This post will discuss a technique to reduce the burden garbage collection pauses put on the latency of your application. As I have written couple of years ago, disabling garbage collection is not possible in JVM. But there is a clever trick that can be used to significantly reduce the length and frequency of the long pauses.
As you are aware, there are two different GC events taking place within the JVM, called minor and major collections. There is a lot of material available about what takes place during those collections, so I will not focus on describing the mechanics in detail. I will just remind that in Hotspot JVM – during minor collection, eden and survivor spaces are collected, in major collection the tenured space also gets cleaned and (possibly) compacted.
If you turn on the GC logging (-XX:+PrintGCDetails for example) then you immediately notice that the major collections are the ones you should focus. The length of a major garbage collection taking place is typically several times larger than the one cleaning young space. During a major GC there are two aspects requiring more time to complete. First and foremost, the survivors from young space are copied to old. Next, besides cleaning the unused references from the old generation, most of the GC algorithms also compact the old space, again requiring precious CPU cycles to be burnt.
Having lots of objects in old space also increases the likelihood of having more references from old space to young space. This results in larger card tables, keeping track of the references and increases the length of the minor GC pauses, when these tables are checked to decide whether objects in young space are eligible for GC.
So, if we cannot turn off the garbage collection, can we make sure these lengthy major GCs run less often and the reference count from Tenured space to Young stays low?
The answer is yes. There are even some crazy configurations which have managed to get rid of the major GC altogether. Getting rid of major GC events is truly a complex exercise, but reducing the frequency of those long pauses is something every deployment can achieve.
The strategy we are looking at is limiting the number of objects which get tenured. In a typical web application for example, most of the objects created are useful only during the HttpRequest. There is and always will be shared state having longer life span, but key is in the fact that there is a very high ratio of short lived objects versus long lived shared state.
The tricky part for any deployment out there now is to understand how much elbow room to give for the short-lived objects, so that
- You can guarantee that the short lived objects do not get promoted to Tenured space
- You are not over-provisioning, increasing the cost of your infrastructure
On conceptual level, achieving this is easy. You just need to measure the amount of memory allocated for short-lived objects during the requests and multiply it with the peak load time. What you will end up is the amount of memory you would want to fit either into eden or into a single survivor space. This will allow the GC to run truly efficiently without any accidental promotions to tenured. Zooming in from the conceptual level surfaces several complex technical issues, which I will open up in the forthcoming posts.

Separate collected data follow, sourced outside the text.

/-- The rules of a companion (R157). -/
def companionOk (n : Nat) (d : Desc) (m : Nat) (c : Desc) : Bool :=
  decide (m < n) && c.typ == tyE8m0 && scaledType d.typ && c.rank == d.rank && c.ext 0 == ceilDiv (d.ext 0) 32 &&
    (List.range d.rank).all (fun k => k == 0 || c.ext k == d.ext k)

/-- The creation checks of R157, in order: the code of the first that fails. `region` is the base and size of the
region named, if it is declared; `argOk` says check 6 holds; `isScale` that another descriptor names this one as its
block-scale companion (R156). -/
def descCheck (n : Nat) (d : Desc) (region : Option (Nat × Nat)) (argOk isScale : Bool) (companion : Option Desc) :
    Option Code :=
  let z := d.bits / 8
  let unused := (List.range 5).filter (fun k => decide (d.rank ≤ k))
  let inner := d.str 0 == 0 || d.str 0 == (if d.bits < 8 then 1 else (z : Int))
  let aligned := d.str 0 == 0 || (isScale && d.typ == tyE8m0) || decide (d.ext 0 * d.bits % 128 = 0)
  let base := (region.map Prod.fst).getD 0 + d.base
  let size := if d.region = coreRegion then 0x100000 else (region.map Prod.snd).getD 0
  let chunk := 8 * 2 ^ d.swz
  if d.bits = 0 then some C.TYPE_INVALID
  else if d.rank = 0 ∨ 5 < d.rank ∨ unused.any (fun k => d.ext k != 0 || d.str k != 0 || d.piece.getD k 0 != 0) ∨
      u8 d.raw 7 ≠ 0 ∨ leNat (slice 10 6 d.raw) ≠ 0 ∨ u32 d.raw 44 ≠ 0 then some C.RANK_INVALID
  else if (List.range d.rank).any (fun k => d.ext k == 0) then some C.EXTENT_INVALID
  else if bitsOf d.policy 3 2 = 3 ∨ 16 ≤ d.policy ∨ 32 ≤ d.flags then some C.POLICY_INVALID
  else if d.region ≠ coreRegion ∧ region.isNone then some C.REGION_UNKNOWN
  else if !argOk ∨ (d.rowsFromArg ∧ d.arg = 0xFF) then some C.DESC_ARG
  else if !inner ∨ !aligned ∨ base % 16 ≠ 0 then some C.INNER_ALIGN
  else if (List.range d.rank).any (fun k => k != 0 && d.str k % 16 != 0) then some C.OUTER_STRIDE
  else if d.writable ∧ (List.range d.rank).any (fun k => d.str k == 0) then some C.ZERO_STRIDE
  else if d.writable ∧ !d.distinct then some C.SELF_OVERLAP
  else if d.swz ≠ 0 ∧ !(d.region == coreRegion && decide (2 ≤ d.rank ∧ 0 < d.str 1 ∧ d.str 1 % 128 = 0 ∧
      ((roundUp d.run 128 : Nat) : Int) ≤ d.str 1 ∧ d.base % 128 = 0 ∧ 0 < chunk)) then some C.SWIZZLE_INVALID
  else if d.footprint.1 < 0 ∨ (size : Int) < d.footprint.2 then some C.OUT_OF_REGION
  else if d.scale ≠ 0xFFFF ∧ !(match companion with | some c => companionOk n d d.scale c | none => false) then
    some C.SCALE_INVALID
  else none

/-! ### Templates and instances (R150, R152) -/

/-- Descriptors that a stage's parameter block names, and those that a MODEL stage's graph names. -/
def stageDescs (graphs : List Graph) (st : StageRec) : List Nat :=
  let p := st.param
  match st.op with
  | .gather | .scatter => [u16 p 0, u16 p 2, u16 p 4]
  | .lookup | .update => [u16 p 2, u16 p 4]
  | .model =>
    match graphs.find? (fun g => g.number == u16 p 0) with
    | some g => g.tensors.flatMap (fun t => [t.scale, t.desc]) ++ g.copies.flatMap (fun c => [c.src, c.dst])
    | none => []
  | _ => []

/-- The templates a pipeline uses, companions included, each once; a companion stands before the descriptor that names
it, so that its instance is there when that one is checked (R150, R157). -/
def templatesOf (im : Image) (p : Pipeline) : List Nat :=
  let desc (n : Nat) : Option Desc := (im.descs.find? (·.1 == n)).map (·.2)
  let all := (p.stages.flatMap (stageDescs im.graphs)).flatMap (fun n =>
    match desc n with
    | some d => if d.scale = 0xFFFF then [n] else [d.scale, n]
    | none => [])
  (all.filter (fun n => (desc n).any (fun d => d.arg != 0xFF))).eraseDups

/-- Whether a descriptor of the image is the block-scale companion of another. -/
def Image.isScale (im : Image) (n : Nat) : Bool := im.descs.any (fun e => e.2.scale == n)

/-- First run-slot entry of the descriptor table (R149). -/
def slotEntry (slot : Nat) : Nat := 32768 + slot * 512

/-- The instance of a template for a run's arguments (R152). -/
def bindDesc (d : Desc) (e : ArgEntry) : Desc :=
  let last := d.rank - 1
  { d with
    base := d.base + e.a.toNat
    extent := if d.rowsFromArg then d.extent.set last (e.b.toNat % 2 ^ 32) else d.extent
    piece := if d.hasPiece then d.piece.set last (d.piece.getD last 0 + e.c.toNat) else d.piece }

def State.imageDesc (s : State) (n : Nat) : Option Desc :=
  s.image.bind (fun im => (im.descs.find? (·.1 == n)).map (·.2))

/-- The descriptor that a stage of a run means by a number: the instance for a template (R150). -/
def State.descFor (s : State) (slot n : Nat) : Option Desc :=
  match s.imageDesc n with
  | none => none
  | some d =>
    if d.arg = 0xFF then some d
    else
      match s.image, s.pipelineOf slot with
      | some im, some p =>
        match findIdxFrom (· == n) 0 (templatesOf im p) with
        | some k => (s.runDescs.find? (·.1 == slotEntry slot + k)).map (·.2)
        | none => none
      | _, _ => none

/-- Base and size of a region for the creation checks. -/
def State.regionSpan (s : State) (n : Nat) : Option (Nat × Nat) := (s.region? n).map (fun r => (r.base, r.size))

/-- Create the instances of a run (R150): the state with them, or the first refusal with its template. -/
def State.bindDescs (s : State) (r : Run) : List (Nat × Nat) → Except (Code × Nat) State
  | [] => .ok s
  | (k, n) :: rest =>
    match s.imageDesc n with
    | none => s.bindDescs r rest
    | some d =>
      match r.args.find? (fun e => e.slot == d.arg) with
      | none => .error (C.DESC_ARG, n)
      | some e =>
        let i := bindDesc d e
        let argOk := e.kind == 1 && e.region == d.region
        let comp := if d.scale = 0xFFFF then none else s.descFor r.slot d.scale
        let isScale := (s.image.map (fun im => im.isScale n)).getD false
        match descCheck n i (s.regionSpan d.region) argOk isScale comp with
        | some c => .error (c, n)
        | none => State.bindDescs { s with runDescs := s.runDescs ++ [(slotEntry r.slot + k, i)] } r rest

/-! ### Elements -/

/-- Bytes of a core's store (R13). -/
def coreStoreBytes : Nat := 0x100000

/-- Key of a core-store word's parity state, beside those of the vaults and channels (R32). -/
def coreWord (a : Nat) : Nat := 2 ^ 44 + a / 8 * 8

/-- Whether the core-store word of a byte is stored with inverted parity. -/
def State.corePoisoned (s : State) (a : Nat) : Bool := decide (4 ≤ SMap.get 0 s.side.flaky (coreWord a))

/-- The element codes packed in a run (R155). -/
def unpack (bits : Nat) (bs : List Byte) : List Nat :=
  if 8 ≤ bits then (chunksOf (bits / 8) (bs.length + 1) bs).map leNat
  else bs.flatMap (fun b => (List.range (8 / bits)).map (fun k => bitsOf b.toNat (bits * k + bits - 1) (bits * k)))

So what to conclude from here? First and foremost – determining the perfect GC configuration for your application is a complex exercise. This is both bad and good news. Bad in regard that – it needs a lot of experiments from your side. Good in regard that – we like difficult problems and we are currently crafting experiments to investigate the domain further. Some day, not too far in the future, Plumbr is able to do it for you, saving you from boring plumbing job and allowing you to focus on the actual problem at hand.